Yeah I mean when Joe Rogan had Dave Rubin on he really pushed back on Dave, in particular when he made the insane assertion that there is nothing that government is good at, that there is nothing that government can do well, and Joe Rogan very clearly bested him on that and for a guy who is so into high level ideas and having big thoughts it doesn’t reflect well on him that Joe Rogan who is just a shit-talker, essentially, when you get down to it….

AK:

Well look, to be fair to Dave, during that podcast maybe his brain was in recovery mode and he couldn’t really defend himself at that moment.

NJR:

It’s been in recovery mode for a long time.

AK:

A long time.

EM:

It’s rebooting, it’s downloading the latest software, it’s just buffering.

AK:

He’ll let us know when the dial of ideas has been turned back to hot.

NJR:

Well Ana, we want to let you go. We know you’ve got a show to produce, I just want to finish up by saying how are we going to, we the independent media, how are we going to win over the credulous Joe Rogan’s of the world so they don’t lapse into conspiracy territory and so they come and join the fight for the left?

AK:

It’s the Economy, stupid. I’m not calling you stupid; you know I’m just quoting a very famous quote. I really think that—I’m not going to say that social issues don’t matter, of course they matter, especially now with what we are seeing with the rise of white supremacy and white nationalism, but if you want to win over some of those independent voters or those people who might be apolitical, you need to think about the issues that unite us all and that issue is the economic injustice in the country. Right now you have the right-wing claiming that we have a wonderful economy. The stock market has been tanking because of Trump’s trade war, but let’s keep it real, he kept saying the economy was doing well because of the stock market.
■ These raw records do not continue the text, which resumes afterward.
@[simp ↓] theorem flagsSpread_only {α : Type} (π : State → α) (h : ∀ s x0 x1 x2, look π { s with gnss := x0, host := x1, log := x2 } = look π s) (w : EpochWork) (s : State) :
    look π (flagsSpread w s) = look π s := by
  simp only [flagsSpread]; repeat' (first | (simp [h]; done) | split)

@[simp ↓] theorem flagsEven_only {α : Type} (π : State → α) (h : ∀ s x0 x1 x2, look π { s with gnss := x0, host := x1, log := x2 } = look π s) (w : EpochWork) (s : State) :
    look π (flagsEven w s) = look π s := by
  simp only [flagsEven]; repeat' (first | (simp [h]; done) | split)

@[simp ↓] theorem flagsGain_only {α : Type} (π : State → α) (h : ∀ s x0 x1 x2, look π { s with gnss := x0, host := x1, log := x2 } = look π s) (e : EpochIn) (w : EpochWork) (s : State) :
    look π (flagsGain e w s) = look π s := by
  simp only [flagsGain]; repeat' (first | (simp [h]; done) | split)

@[simp ↓] theorem flagsSpoof_only {α : Type} (π : State → α) (h : ∀ s x0 x1 x2, look π { s with gnss := x0, host := x1, log := x2 } = look π s) (e : EpochIn) (w : EpochWork) (s : State) :
    look π (flagsSpoof e w s) = look π s := by
  simp [flagsSpoof, h]

@[simp ↓] theorem fixBaseline_only {α : Type} (π : State → α) (h : ∀ s x0, look π { s with gnss := x0 } = look π s) (w : EpochWork) (s : State) :
    look π (fixBaseline w s) = look π s := by
  simp [fixBaseline, h]

@[simp ↓] theorem flagsRest_only {α : Type} (π : State → α) (h : ∀ s x0 x1 x2, look π { s with gnss := x0, host := x1, log := x2 } = look π s) (w : EpochWork) (s : State) :
    look π (flagsRest w s) = look π s := by
  simp only [flagsRest]; repeat' (first | (simp [h]; done) | split)

@[simp ↓] theorem abandonRaw_only {α : Type} (π : State → α) (h : ∀ s x0 x1 x2, look π { s with tt := x0, gnss := x1, host := x2 } = look π s) (port : Nat) (s : State) :
    look π (abandonRaw port s) = look π s := by
  simp only [abandonRaw]; repeat' (first | (simp [h]; done) | split)

@[simp ↓] theorem rawOutput_only {α : Type} (π : State → α) (h : ∀ s x0 x1 x2 x3, look π { s with tt := x0, gnss := x1, cons := x2, host := x3 } = look π s) (r : EpochRes) (s : State) :
    look π (rawOutput r s) = look π s := by
  simp only [rawOutput]; repeat' (first | (simp [h]; done) | (refine (look_foldl π _ ?_ _ _).trans ?_) | split | intro _ | simp [takeNat, takeQty, h])

@[simp ↓] theorem leapAdded_only {α : Type} (π : State → α) (h : ∀ s x0 x1 x2, look π { s with time := x0, host := x1, log := x2 } = look π s) (l : Option (Nat × Int)) (s : State) :
    look π (leapAdded l s) = look π s := by
  simp only [leapAdded]; repeat' (first | (simp [h]; done) | split)

@[simp ↓] theorem epochTime_only {α : Type} (π : State → α) (h : ∀ s x0 x1 x2 x3, look π { s with time := x0, gnss := x1, host := x2, log := x3 } = look π s) (w : EpochWork) (s : State) :
    look π (epochTime w s) = look π s := by
  simp only [epochTime]; repeat' (first | (simp [h]; done) | split)

@[simp ↓] theorem noteDual_only {α : Type} (π : State → α) (h : ∀ s x0, look π { s with gnss := x0 } = look π s) (w : EpochWork) (s : State) :
    look π (noteDual w s) = look π s := by
  simp [noteDual, h]

@[simp ↓] theorem keepNav_only {α : Type} (π : State → α) (h : ∀ s x0, look π { s with gnss := x0 } = look π s) (b : List Byte) (s : State) :
    look π (keepNav b s) = look π s := by
  simp [keepNav, h]

@[simp ↓] theorem settleEpoch_only {α : Type} (π : State → α) (h : ∀ s x0, look π { s with gnss := x0 } = look π s) (e : EpochIn) (w : EpochWork) (s : State) :
    look π (settleEpoch e w s) = look π s := by
  simp [settleEpoch, h]

@[simp ↓] theorem takeEpoch_only {α : Type} (π : State → α) (h : ∀ s x0 x1 x2 x3 x4 x5 x6, look π { s with time := x0, tt := x1, inp := x2, gnss := x3, cons := x4, host := x5, log := x6 } = look π s) (e : EpochIn) (s : State) :
    look π (takeEpoch e s) = look π s := by
  simp only [takeEpoch]; repeat' (first | (simp [h]; done) | (refine (look_foldl π _ ?_ _ _).trans ?_) | split | intro _ | simp [takeNat, takeQty, h])

@[simp ↓] theorem enterGnssMode_only {α : Type} (π : State → α) (h : ∀ s x0, look π { s with gnss := x0 } = look π s) (m : Nat) (s : State) :
    look π (enterGnssMode m s) = look π s := by
  simp only [enterGnssMode]; repeat' (first | (simp [h]; done) | split)

@[simp ↓] theorem takeMode_only {α : Type} (π : State → α) (h : ∀ s x0 x1 x2, look π { s with gnss := x0, host := x1, log := x2 } = look π s) (s : State) :
    look π (takeMode s) = look π s := by
  simp only [takeMode]; repeat' (first | (simp [h]; done) | split)

theorem execGnssEpoch_only {α : Type} (π : State → α) (h : ∀ s x0 x1 x2 x3 x4 x5 x6, look π { s with time := x0, tt := x1, inp := x2, gnss := x3, cons := x4, host := x5, log := x6 } = look π s) (e : EpochIn) (s : State) (t : State) (he : execGnssEpoch e s = .next t) :
    look π t = look π s := by
  simp only [execGnssEpoch, Host.Outcome.next.injEq] at he; subst he; repeat' (first | (simp [h]; done) | split)

theorem execEpochBlockTimeout_only {α : Type} (π : State → α) (h : ∀ s x0 x1, look π { s with gnss := x0, ref := x1 } = look π s) (s : State) (t : State) (he : execEpochBlockTimeout s = .next t) :
    look π t = look π s := by
  simp only [execEpochBlockTimeout, Host.Outcome.next.injEq] at he; subst he
  refine look_ite ((look_foldl π _ (fun s x => ?_) _ _).trans (by simp [h])) rfl
  split
  · split <;> simp [h]
  · rfl

theorem execModeFallback_only {α : Type} (π : State → α) (h : ∀ s x0, look π { s with gnss := x0 } = look π s) (s : State) (t : State) (he : execModeFallback s = .next t) :
    look π t = look π s := by
  simp only [execModeFallback, Host.Outcome.next.injEq] at he; subst he; repeat' (first | (simp [h]; done) | split)

theorem execModeReturn_only {α : Type} (π : State → α) (h : ∀ s x0, look π { s with gnss := x0 } = look π s) (s : State) (t : State) (he : execModeReturn s = .next t) :
    look π t = look π s := by
  simp only [execModeReturn, Host.Outcome.next.injEq] at he; subst he; repeat' (first | (simp [h]; done) | split)

@[simp ↓] theorem keepCorr_only {α : Type} (π : State → α) (h : ∀ s x0, look π { s with gnss := x0 } = look π s) (kinds : List Nat) (n : Nat) (pay : List Byte) (s : State) :
    look π (keepCorr kinds n pay s) = look π s := by
  simp [keepCorr, h]

@[simp ↓] theorem useMessage_only {α : Type} (π : State → α) (h : ∀ s x0, look π { s with gnss := x0 } = look π s) (n : Nat) (pay : List Byte) (s : State) :
    look π (useMessage n pay s) = look π s := by
  simp only [useMessage]; repeat' (first | (simp [h]; done) | split)

@[simp ↓] theorem rtcmFrame_only {α : Type} (π : State → α) (h : ∀ s x0, look π { s with gnss := x0 } = look π s) (bs : List Byte) (s : State) :
    look π (rtcmFrame bs s) = look π s := by
  simp only [rtcmFrame]; repeat' (first | (simp [h]; done) | split)

theorem execRtcmFrame_only {α : Type} (π : State → α) (h : ∀ s x0, look π { s with gnss := x0 } = look π s) (bytes : List Byte) (s : State) (t : State) (he : execRtcmFrame bytes s = .next t) :
    look π t = look π s := by
  simp only [execRtcmFrame, Host.Outcome.next.injEq] at he; subst he; repeat' (first | (simp [h]; done) | split)

@[simp ↓] theorem sendNav_only {α : Type} (π : State → α) (h : ∀ s x0 x1 x2 x3, look π { s with tt := x0, gnss := x1, cons := x2, host := x3 } = look π s) (s : State) :
    look π (sendNav s) = look π s := by
  simp only [sendNav]; repeat' (first | (simp [h]; done) | split)

@[simp ↓] theorem noteAntenna_only {α : Type} (π : State → α) (h : ∀ s x0, look π { s with gnss := x0 } = look π s) (i microamps : Nat) (atLimit : Bool) (s : State) :
    look π (noteAntenna i microamps atLimit s) = look π s := by
  simp [noteAntenna, h]

theorem execAntennaFaultDetect_only {α : Type} (π : State → α) (h : ∀ s x0 x1 x2, look π { s with gnss := x0, host := x1, log := x2 } = look π s) (antenna : Nat) (x : AntennaIn) (s : State) (t : State) (he : execAntennaFaultDetect antenna x s = .next t) :
    look π t = look π s := by
  simp only [execAntennaFaultDetect, Host.Outcome.next.injEq] at he; subst he; repeat' (first | (simp [h]; done) | split)

theorem execAntennaRetry_only {α : Type} (π : State → α) (h : ∀ s x0, look π { s with gnss := x0 } = look π s) (antenna : Nat) (normal : Bool) (s : State) (t : State) (he : execAntennaRetry antenna normal s = .next t) :
    look π t = look π s := by
  simp only [execAntennaRetry, Host.Outcome.next.injEq] at he; subst he; repeat' (first | (simp [h]; done) | split)

theorem execSnapshotCapture_only {α : Type} (π : State → α) (h : ∀ s x0, look π { s with gnss := x0 } = look π s) (c : CaptureIn) (s : State) (t : State) (he : execSnapshotCapture c s = .next t) :
    look π t = look π s := by
  simp only [execSnapshotCapture, Host.Outcome.next.injEq] at he; subst he; repeat' (first | (simp [h]; done) | split)

theorem execHotfixComplete_only {α : Type} (π : State → α) (h : ∀ s x0 x1 x2 x3 x4, look π { s with tt := x0, inp := x1, gnss := x2, host := x3, log := x4 } = look π s) (hq : HotfixIn) (s : State) (t : State) (he : execHotfixComplete hq s = .next t) :
    look π t = look π s := by
  simp only [execHotfixComplete, Host.Outcome.next.injEq] at he; subst he
  split
  · rfl
  · split
    · simp [h]
    · refine look_ite ?_ ?_
      · rw [addRecord_only π (by simp [h])]; simp [h]
      · simp [h]

@[simp ↓] theorem deliverHotfix_only {α : Type} (π : State → α) (h : ∀ s x0 x1, look π { s with inp := x0, gnss := x1 } = look π s) (s : State) :
    look π (deliverHotfix s) = look π s := by
  simp only [deliverHotfix]; repeat' (first | (simp [h]; done) | split)

@[simp ↓] theorem startHotfix_only {α : Type} (π : State → α) (h : ∀ s x0, look π { s with gnss := x0 } = look π s) (s : State) :
    look π (startHotfix s) = look π s := by
  simp [startHotfix, h]

@[simp ↓] theorem gnssLayover_only {α : Type} (π : State → α) (h : ∀ s x0, look π { s with gnss := x0 } = look π s) (s : State) :
    look π (gnssLayover s) = look π s := by
  simp [gnssLayover, h]

@[simp ↓] theorem gnssSettings_only {α : Type} (π : State → α) (h : ∀ s x0, look π { s with gnss := x0 } = look π s) (g : ImageGnss) (s : State) :
    look π (gnssSettings g s) = look π s := by
  simp [gnssSettings, h]

@[simp ↓] theorem gnssFromImage_only {α : Type} (π : State → α) (h : ∀ s x0, look π { s with gnss := x0 } = look π s) (s : State) :
    look π (gnssFromImage s) = look π s := by
  simp only [gnssFromImage]; repeat' (first | (simp [h]; done) | split)

@[simp ↓] theorem gnssBoot_only {α : Type} (π : State → α) (h : ∀ s x0 x1 x2, look π { s with gnss := x0, host := x1, log := x2 } = look π s) (s : State) :
    look π (gnssBoot s) = look π s := by
  simp only [gnssBoot]; repeat' (first | (simp [h]; done) | split)

@[simp ↓] theorem gnssStatusSpec_only {α : Type} (π : State → α) (k : Nat) (p : Packet) (s : State) :
    look π (gnssStatusSpec.run k p s).state = look π s := by
  simp [gnssStatusSpec, fail]

theorem execGnssStatus_only {α : Type} (π : State → α) (h : ∀ s x0 x1 x2, look π { s with tt := x0, cons := x1, host := x2 } = look π s) (p : Packet) (s : State) (t : State) (he : execGnssStatus p s = .next t) :
    look π t = look π s := by
  simp only [execGnssStatus, Host.Outcome.next.injEq] at he; subst he; exact processPacket_only π _ _ _ (by simp [h]) (fun _ _ _ => by simp [h])

@[simp ↓] theorem gnssRawSpec_only {α : Type} (π : State → α) (k : Nat) (p : Packet) (s : State) :
    look π (gnssRawSpec.run k p s).state = look π s := by
  simp only [gnssRawSpec, fail]; repeat' (first | (simp [fail]; done) | split)

theorem execGnssRaw_only {α : Type} (π : State → α) (h : ∀ s x0 x1 x2, look π { s with tt := x0, cons := x1, host := x2 } = look π s) (p : Packet) (s : State) (t : State) (he : execGnssRaw p s = .next t) :
    look π t = look π s := by
  simp only [execGnssRaw, Host.Outcome.next.injEq] at he; subst he; exact processPacket_only π _ _ _ (by simp [h]) (fun _ _ _ => by simp [h])

@[simp ↓] theorem gnssCorrectionsSpec_only {α : Type} (π : State → α) (h : ∀ s x0, look π { s with gnss := x0 } = look π s) (k : Nat) (p : Packet) (s : State) :
    look π (gnssCorrectionsSpec.run k p s).state = look π s := by
  simp only [gnssCorrectionsSpec, fail]; repeat' (first | (simp [h, fail]; done) | (refine (look_foldl π _ ?_ _ _).trans ?_) | split | intro _ | simp [takeNat, takeQty, h])

theorem execGnssCorrections_only {α : Type} (π : State → α) (h : ∀ s x0 x1 x2 x3, look π { s with tt := x0, gnss := x1, cons := x2, host := x3 } = look π s) (p : Packet) (s : State) (t : State) (he : execGnssCorrections p s = .next t) :
    look π t = look π s := by
  simp only [execGnssCorrections, Host.Outcome.next.injEq] at he; subst he; exact processPacket_only π _ _ _ (by simp [h]) (fun _ _ _ => by simp [h])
We know that only 10 percent, the top 10 percent are invested in the stock market. The vast majority of Americans are still dealing with stagnant wages, increasing inflation, low quality jobs, and when I say jobs I mean part-time and temporary as opposed to full-time jobs with benefits. These are issues that unite us all, and I think that focusing on that, really driving that point home and talking about progressive policies that would solve some of those problems is the winning strategy: That’s my take, and I know it’s difficult because there is so much else going on and it’s so tempting to cover the bigotry we see coming from Donald Trump, but I would argue that rather than debating whether Donald Trump is racist, we already know. Let’s talk about what he has done to ravage this country for his own personal enrichment. 

NJR:

Couldn’t agree more; let’s leave it there. So Ana thank you, thank you so, so much for taking an hour out of your day to speak with us.

AK:

It was my pleasure, thank you for having me.